Furthermore, there has been no information documented on the different fruit peel formulation, fermentation time, ageing time, color and flavor characteristic and degree of acceptability of the wine made from fruit peels.
The Food Technology and Business Incubation Center (FTBIC) of Makerere University recently acquired three fruit processing machines (citrus fruit extractor, poly fruit machine and mobile fruit processing unit) which generate about 6, 5.3 and 2.6 tonnes of peels per day, respectively. In these fruits, the discarded portion is very high for example Mango 30-50%, pineapple 40-50% and orange 30-50%) which result in a very good substrate for wine making.
Therefore, FTBIC undertook and funded this study with the aim of investigating the suitability of fruit peel wine production as an alternative way of utilizing these wastes. The overall objective of this study was to produce wine from pineapple and mango peels as an alternative use of wastes.
MATERIALS AND METHODS
Peels from mangoes, pineapples and a mix of mango and pineapple (Fig. 1c&d) were used in the fermentation process. Each of the formulation was packed in 200 ltr plastic containers and covered (Fig. 1e). Each of the covers of the container was fitted with air locks which allowed escape of the fermentation gases while restricting contact of air from outside the container. The progress of the fermentation process was monitored every 2 months for 6 months and this coincided with the time of siphoning. After 6 months of fermentation, the wines were packaged in 300 ml bottles, labeled (Fig.1f) and placed in crates (Fig 1h). The color, aroma, taste, pH, total soluble solutes (TSS) and alcohol content were determined and results are shown in Table 2.
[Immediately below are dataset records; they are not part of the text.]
-- ==== Sys2Proof/Word.lean ====
section
/-! DEFINITION. Word types of the machine and their plainest arithmetic (R2, R47). -/

namespace Sys2Proof

/-- One byte. -/
abbrev Byte := BitVec 8

/-- One 32-bit register (R52). -/
abbrev Word := BitVec 32

/-- A 64-bit operand, address or system register (R47). -/
abbrev DWord := BitVec 64

/-- Bits 31:0 of a 64-bit value: the even register of a pair (R47). -/
def DWord.lo (x : DWord) : Word := x.setWidth 32

/-- Bits 63:32 of a 64-bit value: the odd register of a pair (R47). -/
def DWord.hi (x : DWord) : Word := (x >>> 32).setWidth 32

/-- The 64-bit value of a pair, high register first (R47). -/
def DWord.ofPair (hi lo : Word) : DWord := (hi.setWidth 64 <<< 32) ||| lo.setWidth 64

/-- Zero extension of a word. -/
def Word.zext (x : Word) : DWord := x.setWidth 64

/-- Sign extension of a word. -/
def Word.sext (x : Word) : DWord := x.signExtend 64

@[simp] theorem DWord.lo_ofPair (hi lo : Word) : DWord.lo (DWord.ofPair hi lo) = lo := by
  unfold DWord.lo DWord.ofPair
  ext i h
  simp

@[simp] theorem DWord.hi_ofPair (hi lo : Word) : DWord.hi (DWord.ofPair hi lo) = hi := by
  unfold DWord.hi DWord.ofPair
  ext i h
  have h64 : 32 + i < 64 := by omega
  have h32 : i < 64 := by omega
  simp [h64, h32, show ¬ (32 + i < 32) by omega, BitVec.getLsbD_eq_getElem h]

end Sys2Proof
end

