-- ==== Sys2Proof/Syntax.lean ====
section
/-! DEFINITION. The syntax of the HLV-512's instructions and of the steps of its other agents: operand
kinds (R45), type, scope and rounding codes (R6, R39, R40), the operand records of the five formats
(R34 to R44), the records that travel in messages, and the one inductive `Instr`. -/

namespace Sys2Proof

/-- Type codes of R39, in code order. -/
inductive Ty where
  | s4 | s8 | s16 | s32 | s64 | n4 | n8 | n16 | n32 | n64 | b32 | b64
  | f64 | f32 | f16 | bf16 | e4m3 | e5m2 | e3m2 | e2m3 | e2m1 | e8m0
  deriving DecidableEq, Repr

/-- The eight scopes of R6, narrowest first. -/
inductive Scope where
  | thread | team | core | cluster | die | device | domain | system
  deriving DecidableEq, Repr

/-- Rounding codes of R40. -/
inductive Rnd where
  | rne | rtz | rdn | rup
  deriving DecidableEq, Repr

/-- A source operand (R45): its kind and its 7-bit index.  `vec` 0 to 119 is a vector register, 120 to
127 a queue; `uni` a uniform register; `cst` an entry of the constant window; `lit` an inline literal. -/
inductive Src where
  | vec (i : BitVec 7)
  | uni (i : BitVec 7)
  | cst (i : BitVec 7)
  | lit (i : BitVec 7)
  deriving DecidableEq, Repr

/-- Integer conditions of R78. -/
inductive ICond where
  | eq | ne | lt | le | gt | ge
  deriving DecidableEq, Repr

/-- Floating-point conditions of R78. -/
inductive FCond where
  | eq | ne | lt | le | gt | ge | ord | unord | equ | neu | ltu | leu | gtu | geu
  deriving DecidableEq, Repr

/-- Source codes of FCVT and PCVT (R79). -/
inductive FSrc where
  | f64 | f32 | f16 | bf16 | e4m3 | e5m2 | e3m2 | e2m3 | e2m1 | e8m0
  deriving DecidableEq, Repr

/-- The two directions of ICVT with their source codes (R80). -/
inductive IcvtDir where
  | fromS8 | fromS16 | fromS32 | fromS64 | fromN8 | fromN16 | fromN32 | fromN64
  | fromF64 | fromF32 | fromF16 | fromBf16
  deriving DecidableEq, Repr

/-- Operations of the atomic forms (R82). -/
inductive AtomOp where
  | add | min | max | and | or | xor | exch | cas | inc | dec | mul | fma
  deriving DecidableEq, Repr

/-- SIZE codes of format M (R43). -/
inductive Size where
  | n8 | s8 | n16 | s16 | b32 | b64 | b128 | packed
  deriving DecidableEq, Repr

/-- Fields of format A (R35). -/
structure AOps where
  dst : BitVec 7
  a : Src
  b : Src
  deriving DecidableEq, Repr

/-- Fields of format B (R36). -/
structure BOps where
  dst : BitVec 7
  a : Src
  imm : BitVec 9
  deriving DecidableEq, Repr

/-- Fields of format L (R41). -/
structure LOps where
  dst : BitVec 7
  a : Src
  lit : Word
  deriving DecidableEq, Repr

/-- Fields of BRA and CALL: the condition that DST holds (R84) and the literal offset. -/
structure BrOps where
  pred : BitVec 3
  pneg : Bool
  lit : Word
  deriving DecidableEq, Repr

/-- Fields of format X (R37) but for SUB, which the constructor holds.  `rnd` and `ovf` belong to MOD
layout F and `scope` to layout S (R38); the fields of the other layout are `rne`, `false` and `thread`. -/
structure XOps where
  dst : BitVec 7
  a : Src
  b : Src
  c : Src
  pred : BitVec 3
  pneg : Bool
  la : BitVec 4
  dc : BitVec 3
  ty : Ty
  rnd : Rnd
  ovf : Bool
  scope : Scope
  deriving DecidableEq, Repr

/-- Fields of format M (R42). -/
structure MOps where
  data : BitVec 7
  bk : Bool
  bp : BitVec 6
  off : BitVec 24
  pred : BitVec 3
  pneg : Bool
  la : BitVec 4
  dc : BitVec 3
  scope : Scope
  size : Size
  hint : BitVec 2
  deriving DecidableEq, Repr

/-- A coherent agent: its die and its die-local identifier (R124). -/
structure AgentId where
  die : Nat
  id : Nat
  deriving DecidableEq, Repr

/-- What a coherence message carries of a line (R123): tokens, the owner token, and whether the data it
brings with the owner token is dirty. -/
structure TokenMsg where
  tokens : Nat
  owner : Bool
  dirty : Bool
  deriving DecidableEq, Repr

/-- A Meridian message that publishes one block of a view held on this device (R174): where its
elements, its scale and its tag lie, and their new contents. -/
structure ViewMsg where
  elemPa : Nat
  elems : List Byte
  scalePa : Option Nat
  scale : Byte
  tagPa : Nat
  version : BitVec 16
  deriving DecidableEq, Repr

/-- A flare raise on its way to a context's flare state (R401, R402); `reply` names the sending thread
(team, lane, operation) of a FLARE.SEND (R410), and `device` the device that it runs on where that is another one. -/
structure RaiseMsg where
  ctx : Nat
  sender : Word
  vector : Nat
  payload : DWord
  reply : Option (Nat × Nat × Nat)
  device : Option Nat := none
  deriving DecidableEq, Repr

/-- Where a section's results go (R380): a thread of this device (team serial, lane, result slot or none
for SHIP), a section of this device, or another device. -/
inductive ShipSender where
  | thread (team lane : Nat) (slot : Option Nat) (seq : Nat)
  | remote (device tag : Nat)
  deriving DecidableEq, Repr

/-- A section request (R379, R380); `group` numbers the instruction that sent it and `order` counts the requests sent, which
keep their order where R180 gives one. `place` is where the lock lies in the memory of its home device (R377), and
`originDev` is the device of the originating thread `origin` (R384). -/
structure ShipReq where
  home : Nat
  entry : DWord
  lock : DWord
  args : List Word
  sender : ShipSender
  workid : DWord
  coreId : Word
  device : Word
  ctx : Nat
  asid : Nat
  origin : Option (Nat × Nat)
  fromHome : Option Nat
  rrec : Option Nat
  group : Nat := 0
  order : Nat := 0
  place : Nat := 0
  originDev : Word := 0
  deriving DecidableEq, Repr

/-- How a request ended (R380 to R384). -/
inductive ShipEnd where
  | results (vals : List Word)
  | refused (reason : Nat)
  | faulted (tval : DWord)
  deriving DecidableEq, Repr

/-- A section's results on their way to its sender. -/
structure ShipResult where
  sender : ShipSender
  result : ShipEnd
  deriving DecidableEq, Repr

/-- Partition units (R23), each numbered over the package. -/
structure Units where
  coreUnits : List Nat
  lodestars : List Nat
  granules : List Nat
  bankUnits : List Nat
  deriving DecidableEq, Repr

/-- An import window (R438): granules paired with one source device and source partition. -/
structure ImportWindow where
  granules : List Nat
  device : Nat
  partition : Nat
  deriving DecidableEq, Repr

/-- Arguments of CMD 1 (R431): assign or release a partition's units, its CONF attribute, its lock-map
table address (R376) and its import windows (R438). -/
structure AssignCmd where
  part : Nat
  release : Bool
  units : Units
  conf : Bool
  lockTable : DWord
  windows : List ImportWindow
  deriving DecidableEq, Repr

/-- Arguments of CMD 4 (R440): 0 create, 1 modify, 2 reset a queue pair. -/
structure QpCmd where
  op : Nat
  qpn : Nat
  ctx : Nat
  part : Nat
  port : Nat
  remoteQp : Nat
  ips : List Byte
  udp : Nat
  ready : Bool
  macsec : Bool
  deriving DecidableEq, Repr

/-- A host access through an HDM window (R433). -/
structure HostAccess where
  vf : Nat
  pa : Nat
  write : Bool
  bytes : List Byte
  len : Nat
  trusted : Bool
  deriving DecidableEq, Repr

/-- An access of another device to this device's memory (R438). -/
structure PeerAccess where
  device : Nat
  partition : Nat
  pa : Nat
  write : Bool
  bytes : List Byte
  len : Nat
  port : Nat := 0
  deriving DecidableEq, Repr

/-- A transport packet (R439). -/
structure Packet where
  ver : Nat
  op : Nat
  first : Bool
  last : Bool
  qpn : Nat
  psn : Nat
  rkey : Word
  raddr : DWord
  credit : Nat
  aux : Word
  payload : List Byte
  len : Nat
  deriving DecidableEq, Repr
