/-- Type codes of R39. -/
def tyOfCode : Nat → Option Ty
  | 0 => some .s4
  | 1 => some .s8
  | 2 => some .s16
  | 3 => some .s32
  | 4 => some .s64
  | 5 => some .n4
  | 6 => some .n8
  | 7 => some .n16
  | 8 => some .n32
  | 9 => some .n64
  | 10 => some .b32
  | 11 => some .b64
  | 12 => some .f64
  | 13 => some .f32
  | 14 => some .f16
  | 15 => some .bf16
  | 16 => some .e4m3
  | 17 => some .e5m2
  | 18 => some .e3m2
  | 19 => some .e2m3
  | 20 => some .e2m1
  | 21 => some .e8m0
  | _ => none

/-- Type codes of R39. -/
def Ty.code : Ty → Nat
  | .s4 => 0
  | .s8 => 1
  | .s16 => 2
  | .s32 => 3
  | .s64 => 4
  | .n4 => 5
  | .n8 => 6
  | .n16 => 7
  | .n32 => 8
  | .n64 => 9
  | .b32 => 10
  | .b64 => 11
  | .f64 => 12
  | .f32 => 13
  | .f16 => 14
  | .bf16 => 15
  | .e4m3 => 16
  | .e5m2 => 17
  | .e3m2 => 18
  | .e2m3 => 19
  | .e2m1 => 20
  | .e8m0 => 21

/-- Scope codes of R6. -/
def scopeOfCode : Nat → Option Scope
  | 0 => some .thread
  | 1 => some .team
  | 2 => some .core
  | 3 => some .cluster
  | 4 => some .die
  | 5 => some .device
  | 6 => some .domain
  | 7 => some .system
  | _ => none

/-- Scope codes of R6. -/
def Scope.code : Scope → Nat
  | .thread => 0
  | .team => 1
  | .core => 2
  | .cluster => 3
  | .die => 4
  | .device => 5
  | .domain => 6
  | .system => 7

/-- Rounding codes of R40. -/
def rndOfCode : Nat → Option Rnd
  | 0 => some .rne
  | 1 => some .rtz
  | 2 => some .rdn
  | 3 => some .rup
  | _ => none

/-- Rounding codes of R40. -/
def Rnd.code : Rnd → Nat
  | .rne => 0
  | .rtz => 1
  | .rdn => 2
  | .rup => 3

/-- SIZE codes of R43. -/
def sizeOfCode : Nat → Option Size
  | 0 => some .n8
  | 1 => some .s8
  | 2 => some .n16
  | 3 => some .s16
  | 4 => some .b32
  | 5 => some .b64
  | 6 => some .b128
  | 7 => some .packed
  | _ => none

/-- SIZE codes of R43. -/
def Size.code : Size → Nat
  | .n8 => 0
  | .s8 => 1
  | .n16 => 2
  | .s16 => 3
  | .b32 => 4
  | .b64 => 5
  | .b128 => 6
  | .packed => 7

/-- Integer conditions of R78. -/
def iCondOfCode : Nat → Option ICond
  | 0 => some .eq
  | 1 => some .ne
  | 2 => some .lt
  | 3 => some .le
  | 4 => some .gt
  | 5 => some .ge
  | _ => none

/-- Integer conditions of R78. -/
def ICond.code : ICond → Nat
  | .eq => 0
  | .ne => 1
  | .lt => 2
  | .le => 3
  | .gt => 4
  | .ge => 5

/-- Floating-point conditions of R78. -/
def fCondOfCode : Nat → Option FCond
  | 0 => some .eq
  | 1 => some .ne
  | 2 => some .lt
  | 3 => some .le
  | 4 => some .gt
  | 5 => some .ge
  | 6 => some .ord
  | 7 => some .unord
  | 8 => some .equ
  | 9 => some .neu
  | 10 => some .ltu
  | 11 => some .leu
  | 12 => some .gtu
  | 13 => some .geu
  | _ => none

/-- Floating-point conditions of R78. -/
def FCond.code : FCond → Nat
  | .eq => 0
  | .ne => 1
  | .lt => 2
  | .le => 3
  | .gt => 4
  | .ge => 5
  | .ord => 6
  | .unord => 7
  | .equ => 8
  | .neu => 9
  | .ltu => 10
  | .leu => 11
  | .gtu => 12
  | .geu => 13

/-- Source codes of R79. -/
def fSrcOfCode : Nat → Option FSrc
  | 0 => some .f64
  | 1 => some .f32
  | 2 => some .f16
  | 3 => some .bf16
  | 4 => some .e4m3
  | 5 => some .e5m2
  | 6 => some .e3m2
  | 7 => some .e2m3
  | 8 => some .e2m1
  | 9 => some .e8m0
  | _ => none

/-- Source codes of R79. -/
def FSrc.code : FSrc → Nat
  | .f64 => 0
  | .f32 => 1
  | .f16 => 2
  | .bf16 => 3
  | .e4m3 => 4
  | .e5m2 => 5
  | .e3m2 => 6
  | .e2m3 => 7
  | .e2m1 => 8
  | .e8m0 => 9

/-- Direction and source codes of R80. -/
def icvtOfCode : Nat → Option IcvtDir
  | 0 => some .fromS8
  | 1 => some .fromS16
  | 2 => some .fromS32
  | 3 => some .fromS64
  | 4 => some .fromN8
  | 5 => some .fromN16
  | 6 => some .fromN32
  | 7 => some .fromN64
  | 8 => some .fromF64
  | 9 => some .fromF32
  | 10 => some .fromF16
  | 11 => some .fromBf16
  | _ => none

/-- Direction and source codes of R80. -/
def IcvtDir.code : IcvtDir → Nat
  | .fromS8 => 0
  | .fromS16 => 1
  | .fromS32 => 2
  | .fromS64 => 3
  | .fromN8 => 4
  | .fromN16 => 5
  | .fromN32 => 6
  | .fromN64 => 7
  | .fromF64 => 8
  | .fromF32 => 9
  | .fromF16 => 10
  | .fromBf16 => 11

/-- Operation codes of R82. -/
def atomOpOfCode : Nat → Option AtomOp
  | 0 => some .add
  | 1 => some .min
  | 2 => some .max
  | 3 => some .and
  | 4 => some .or
  | 5 => some .xor
  | 6 => some .exch
  | 7 => some .cas
  | 8 => some .inc
  | 9 => some .dec
  | 10 => some .mul
  | 11 => some .fma
  | _ => none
The three wine samples were coded Mango/pineapple peels wine (627); Pineapple peel wine (642); Mango peels wine (636) and evaluated for acceptability by 18 trained judges using the Hedonic scale (1-9) as: 1-Dislike extremely, 2-Dislike very much, 3- Dislike moderately, 4-Dislike slightly, 5-Neither like nor dislike, 6- Like slightly, 7-Like moderately, 8-Like very much, and 9-Like extremely.
The data obtained was analyzed using the Statistical Package for Social Sciences (SPSS) Computer package; the means were separated as presented in Table 3.
[FIGURE 1 OMITTED]
Changes in pH, alcohol content and total soluble solids (TSS) during fermentation
Table 2 presents changes in alcohol content, TSS and pH of three fruit peel wines (Mango, pineapple and mango-pineapple mixture) during the course of fermentation for 6 months at room temperature.
The results revealed that alcohol was produced rapidly within the first 2 months (12.0%), increased to 15.0% after 4 months and reached 18.0% after 6 months. By the end of fermentation, there was a significant difference (P < 0.05) in final alcohol content of three wine samples, ranging between 12 and 18% (Table 2).
The initial TSS of the musts was 24, 26 and 32[degrees]B for 636, 642 and 627 (Mango, pineapple and mango-pineapple peel wine mixture), respectively. The TSS after 2 months reduced to 14.0, 15.6 and 16.4[degrees]B for 636, 642 and 627 wines, respectively. The TSS of wines reduced further to 12.0, 13.5 and 15.9[degrees]B for 636, 642 and 627, respectively at the end of the fourth month. After 6 months, the TSS decreased to 10.1, 11.0 and 14.5[degrees]B for the same wines. The addition of sugar at the beginning of fermentation is necessary to provide suitable conditions for the growth of yeast and fermenting the sugar into ethanol. From the results in Table 2, a similar trend of reduction in TSS was observed in all samples in favor of ethanol formation.
Generally, about 95% of the total sugars in juice are metabolized by the starter into ethanol and CO2 whereas the remaining sugar (5%) is converted to cellular material and other products such as glycerol .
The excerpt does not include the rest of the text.